The discussion revolves around the concept of the rate of change of acceleration, often referred to as "jerk," and whether higher-order derivatives of acceleration are relevant in physics. Participants explore the implications of these concepts in various contexts, including vehicle design and theoretical considerations.
Participants express varying views on the relevance of higher-order derivatives of acceleration, with some acknowledging the importance of "jerk" while others question the necessity of considering further rates of change. The discussion remains unresolved regarding the practical implications of these concepts.
The discussion highlights limitations in the applicability of higher-order derivatives, with participants noting that practical examples may be scarce and dependent on specific contexts.
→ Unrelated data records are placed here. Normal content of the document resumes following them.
-- ==== Sys2Proof/Syntax.lean ====
section
/-! DEFINITION. The instruction type: one constructor per row of the opcode table, the cell's instructions and the device's
steps alike (spec 95: "each whole and indivisible"). -/

namespace Sys2Proof

/-- The number of a mask register, m0–m7 (spec 09 R201). -/
abbrev MReg := BitVec 3

/-- The number of an accumulator tile, acc0–acc3 (spec 11 R249). -/
abbrev Tile := BitVec 2

/-- The mask of an instruction: `k = 0` none, else m(k), complemented when `n` (spec 05 R121, 02 R31). -/
structure Pred where
  k : BitVec 3
  n : Bool
deriving DecidableEq, Repr, Inhabited

/-- Element types, in the order of their codes (spec 05 R124). -/
inductive Ty where
  | f32 | bf16 | f16 | e4m3 | e5m2 | e2m1 | i8 | ui8 | i16 | ui16 | i32 | ui32 | e3m5
deriving DecidableEq, Repr, Inhabited

/-- Format pairs of the matrix unit, in the order of their codes 0x01 to 0x0D (spec 05 R126). -/
inductive Pair where
  | bf16bf16 | f16f16 | e4m3e4m3 | e4m3e5m2 | e5m2e4m3 | e5m2e5m2 | e4m3e2m1 | e5m2e2m1 | bf16e2m1 | e2m1e2m1
  | i8i8 | ui8i8 | f32f32
deriving DecidableEq, Repr, Inhabited

/-- Scopes, in the order of their codes (spec 05 R127). -/
inductive Scope where
  | cell | gang | hive | die | pkg | pod
deriving DecidableEq, Repr, Inhabited

/-- Conditions of SWAIT and WAITSIG, in the order of their codes (spec 14 R314, 03 R65). -/
inductive Cond where
  | eq | ne | lt | le | gt | ge
deriving DecidableEq, Repr, Inhabited

/-- Levels of BAR (spec 14 R317). -/
inductive BarLevel where
  | gang | hive | die | pkg
deriving DecidableEq, Repr, Inhabited

/-- The row or column index of MROW: an immediate, or an x register (spec 11 R275). -/
inductive RowIx where
  | imm (i : BitVec 6)
  | reg (x : Reg)
deriving DecidableEq, Repr, Inhabited

/-- The fields the three MDRAIN functions share (spec 11 R272). -/
structure Drain where
  d : Tile
  a : Reg
  b : Reg
  t : Ty
  p : Pred
  si : Bool
  tm : Bool
  msat : MReg
  nrm1 : BitVec 4
  fr : BitVec 6
deriving DecidableEq, Repr, Inhabited

/-- The completion action of TCOPY: the tile-side register `c` where there is one, the completion operand `d` and the
completion release's scope (spec 10 R233). -/
inductive CopyAct where
  | none (c : Reg)
  | signal (c d : Reg) (sc : Scope)
  | waggle (c d : Reg) (sc : Scope)
  | frame (d : Reg) (sc : Scope)
deriving DecidableEq, Repr, Inhabited

/-- A firmware image as the hub reads it: body, hash, security version and signature (spec 01 R9). -/
structure FwImage where
  body : List Byte
  hash : List Byte
  version : Nat
  signature : List Byte
deriving DecidableEq, Repr, Inhabited
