/-- The candidate of major 0x13, group MDRAIN (spec 05 R123). -/
def candMdrain (q : Q64) : Option Instr := do
  match q.fn.toNat with
  | 0x00 => some (.mdrain ⟨Q64.tOf q.d, q.a, q.b, (← Ty.ofCode q.t), q.p, q.ib 14, q.ib 13, q.imm.extractLsb' 10 3, q.imm.extractLsb' 6 4, q.imm.extractLsb' 0 6⟩)
  | 0x01 => some (.mdrainRow ⟨Q64.tOf q.d, q.a, q.b, (← Ty.ofCode q.t), q.p, q.ib 14, q.ib 13, q.imm.extractLsb' 10 3, q.imm.extractLsb' 6 4, q.imm.extractLsb' 0 6⟩ q.c)
  | 0x02 => some (.mdrainDly ⟨Q64.tOf q.d, q.a, q.b, (← Ty.ofCode q.t), q.p, q.ib 14, q.ib 13, q.imm.extractLsb' 10 3, q.imm.extractLsb' 6 4, q.imm.extractLsb' 0 6⟩ q.c)
  | _ => none

/-- The candidate of major 0x14, group MROW (spec 05 R123). -/
def candMrow (q : Q64) : Option Instr := do
  match q.fn.toNat with
  | 0x00 => some (.mrowRd q.d (Q64.tOf q.a) (if q.ib 6 then .reg q.b else .imm (q.imm.extractLsb' 0 6)) (q.ib 7) q.p (← Ty.ofCode q.t))
  | 0x01 => some (.mrowWr (Q64.tOf q.d) q.a (if q.ib 6 then .reg q.b else .imm (q.imm.extractLsb' 0 6)) (q.ib 7) q.p (← Ty.ofCode q.t))
  | _ => none

/-- The candidate of major 0x15, group AMX (spec 05 R123). -/
def candAmx (q : Q64) : Option Instr := do
  match q.fn.toNat with
  | 0x00 => some (.amxrd q.d (q.imm.extractLsb' 0 4))
  | 0x01 => some (.amxswp q.d (q.imm.extractLsb' 0 4))
  | 0x02 => some (.amxmax q.a (q.imm.extractLsb' 0 4))
  | _ => none

/-- The candidate of major 0x18, group TCOPY (spec 05 R123). -/
def candTcopy (q : Q64) : Option Instr := do
  match q.fn.toNat with
  | 0x00 => if q.ib 2 then some <| .tcopySt q.a q.b (← q.copyAct) (q.ib 3) else some <| .tcopy q.a q.b (← q.copyAct) (q.ib 3)
  | 0x01 => if q.ib 0 then some <| .tcopyMc q.a q.b q.c q.d (some (← Scope.ofCode (q.imm.extractLsb' 4 3))) (q.ib 3) else some <| .tcopyMc q.a q.b q.c q.d none (q.ib 3)
  | _ => none

/-- The candidate of major 0x19, group FRM (spec 05 R123). -/
def candFrm (q : Q64) : Option Instr := do
  match q.fn.toNat with
  | 0x00 => some (.frminit q.a q.b)
  | 0x01 => some (.frmwait q.d q.a (q.imm.extractLsb' 0 15))
  | 0x02 => some (.frmfree q.a)
  | _ => none

/-- The candidate of major 0x20, group QFENCE (spec 05 R123). -/
def candQfence (q : Q64) : Option Instr := do
  match q.fn.toNat with
  | 0x00 => some (.qfence (q.ib 3) (q.ib 4) (q.ib 5) (← Scope.ofCode (q.imm.extractLsb' 0 3)))
  | _ => none

/-- The candidate of major 0x21, group QAMO (spec 05 R123). -/
def candQamo (q : Q64) : Option Instr := do
  match q.fn.toNat with
  | 0x00 => some (.qamoadd q.d q.a q.b (q.t == 0x0C) (q.ib 3) (q.ib 4) (← Scope.ofCode (q.imm.extractLsb' 0 3)))
  | 0x01 => some (.qamoand q.d q.a q.b (q.t == 0x0C) (q.ib 3) (q.ib 4) (← Scope.ofCode (q.imm.extractLsb' 0 3)))
  | 0x02 => some (.qamoor q.d q.a q.b (q.t == 0x0C) (q.ib 3) (q.ib 4) (← Scope.ofCode (q.imm.extractLsb' 0 3)))
  | 0x03 => some (.qamoxor q.d q.a q.b (q.t == 0x0C) (q.ib 3) (q.ib 4) (← Scope.ofCode (q.imm.extractLsb' 0 3)))
  | 0x04 => some (.qamomin q.d q.a q.b (q.t == 0x0C) (q.ib 3) (q.ib 4) (← Scope.ofCode (q.imm.extractLsb' 0 3)))
  | 0x05 => some (.qamomax q.d q.a q.b (q.t == 0x0C) (q.ib 3) (q.ib 4) (← Scope.ofCode (q.imm.extractLsb' 0 3)))
  | 0x06 => some (.qamominu q.d q.a q.b (q.t == 0x0C) (q.ib 3) (q.ib 4) (← Scope.ofCode (q.imm.extractLsb' 0 3)))
  | 0x07 => some (.qamomaxu q.d q.a q.b (q.t == 0x0C) (q.ib 3) (q.ib 4) (← Scope.ofCode (q.imm.extractLsb' 0 3)))
  | 0x08 => some (.qamoswap q.d q.a q.b (q.t == 0x0C) (q.ib 3) (q.ib 4) (← Scope.ofCode (q.imm.extractLsb' 0 3)))
  | 0x09 => some (.qamocas q.d q.a q.b q.c (q.t == 0x0C) (q.ib 3) (q.ib 4) (← Scope.ofCode (q.imm.extractLsb' 0 3)))
  | _ => none

/-- The candidate of major 0x22, group SIG (spec 05 R123). -/
def candSig (q : Q64) : Option Instr := do
  match q.fn.toNat with
  | 0x00 => some (.ssig q.a q.b (← Scope.ofCode (q.imm.extractLsb' 0 3)))
  | 0x01 => some (.sset q.a q.b (← Scope.ofCode (q.imm.extractLsb' 0 3)))
  | 0x02 => some (.swait q.d q.a q.b q.c (← Cond.ofCode (q.imm.extractLsb' 3 3)) (← Scope.ofCode (q.imm.extractLsb' 0 3)))
  | _ => none

/-- The candidate of major 0x23, group BAR (spec 05 R123). -/
def candBar (q : Q64) : Option Instr := do
  match q.fn.toNat with
  | 0x00 => some (.bar (← BarLevel.ofCode (q.imm.extractLsb' 0 3)) (q.imm.extractLsb' 3 13))
  | _ => none

/-- The candidate of major 0x24, group FEW (spec 05 R123). -/
def candFew (q : Q64) : Option Instr := do
  match q.fn.toNat with
  | 0x00 => if q.ib 12 then some <| .ldfeK q.d q.a q.c (q.imm.extractLsb' 0 12) else some <| .ldfe q.d q.a q.c (q.imm.extractLsb' 0 12)
  | 0x01 => if q.ib 12 then some <| .stfeF q.a q.b (q.imm.extractLsb' 0 12) else some <| .stfe q.a q.b (q.imm.extractLsb' 0 12)
  | 0x02 => some (.feprobe q.d q.a (q.imm.extractLsb' 0 12))
  | 0x03 => if q.ib 12 then some <| .fesetF q.a (q.imm.extractLsb' 0 12) else some <| .fesetE q.a (q.imm.extractLsb' 0 12)
  | _ => none

/-- The candidate of major 0x25, group WGL (spec 05 R123). -/
def candWgl (q : Q64) : Option Instr := do
  match q.fn.toNat with
  | 0x00 => some (.wgsend q.a q.b q.c (q.imm.extractLsb' 0 15))
  | 0x01 => some (.wgrecv q.d (q.imm.extractLsb' 0 15))
  | 0x02 => some (.wgpeek q.d)
  | _ => none

/-- The candidate of major 0x28, group LAUNCH (spec 05 R123). -/
def candLaunch (q : Q64) : Option Instr := do
  match q.fn.toNat with
  | 0x00 => if q.ib 0 then some <| .launchNb q.d q.a q.b else some <| .launch q.d q.a q.b
  | _ => none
kashiark said:Do physicists ever have to account for the rate of change of acceleration? What about the rate of change of the rate of change of acceleration? This could keep going on forever, but is there some point where it just doesn't matter for a fairly accurate estimate?
It's called "jerk", and it's indirectly important in the design of the suspension system and drivetrains of vehicles, and any environment where the rate of change of acceleration corresponds to the rate of change of force or torque. The reaction to any force by an object is some type of deformation, and since it takes time for the deformation reaction to occur, there's a period of time where the object experiences internal linear (suspension) and/or angular (drivetrain) accelerations and deformations. Reducing the "jerk" reduces the shock to these components.kashiark said:Do physicists ever have to account for the rate of change of acceleration?
For most situations, I think it stops at "jerk".What about the rate of change of the rate of change of acceleration?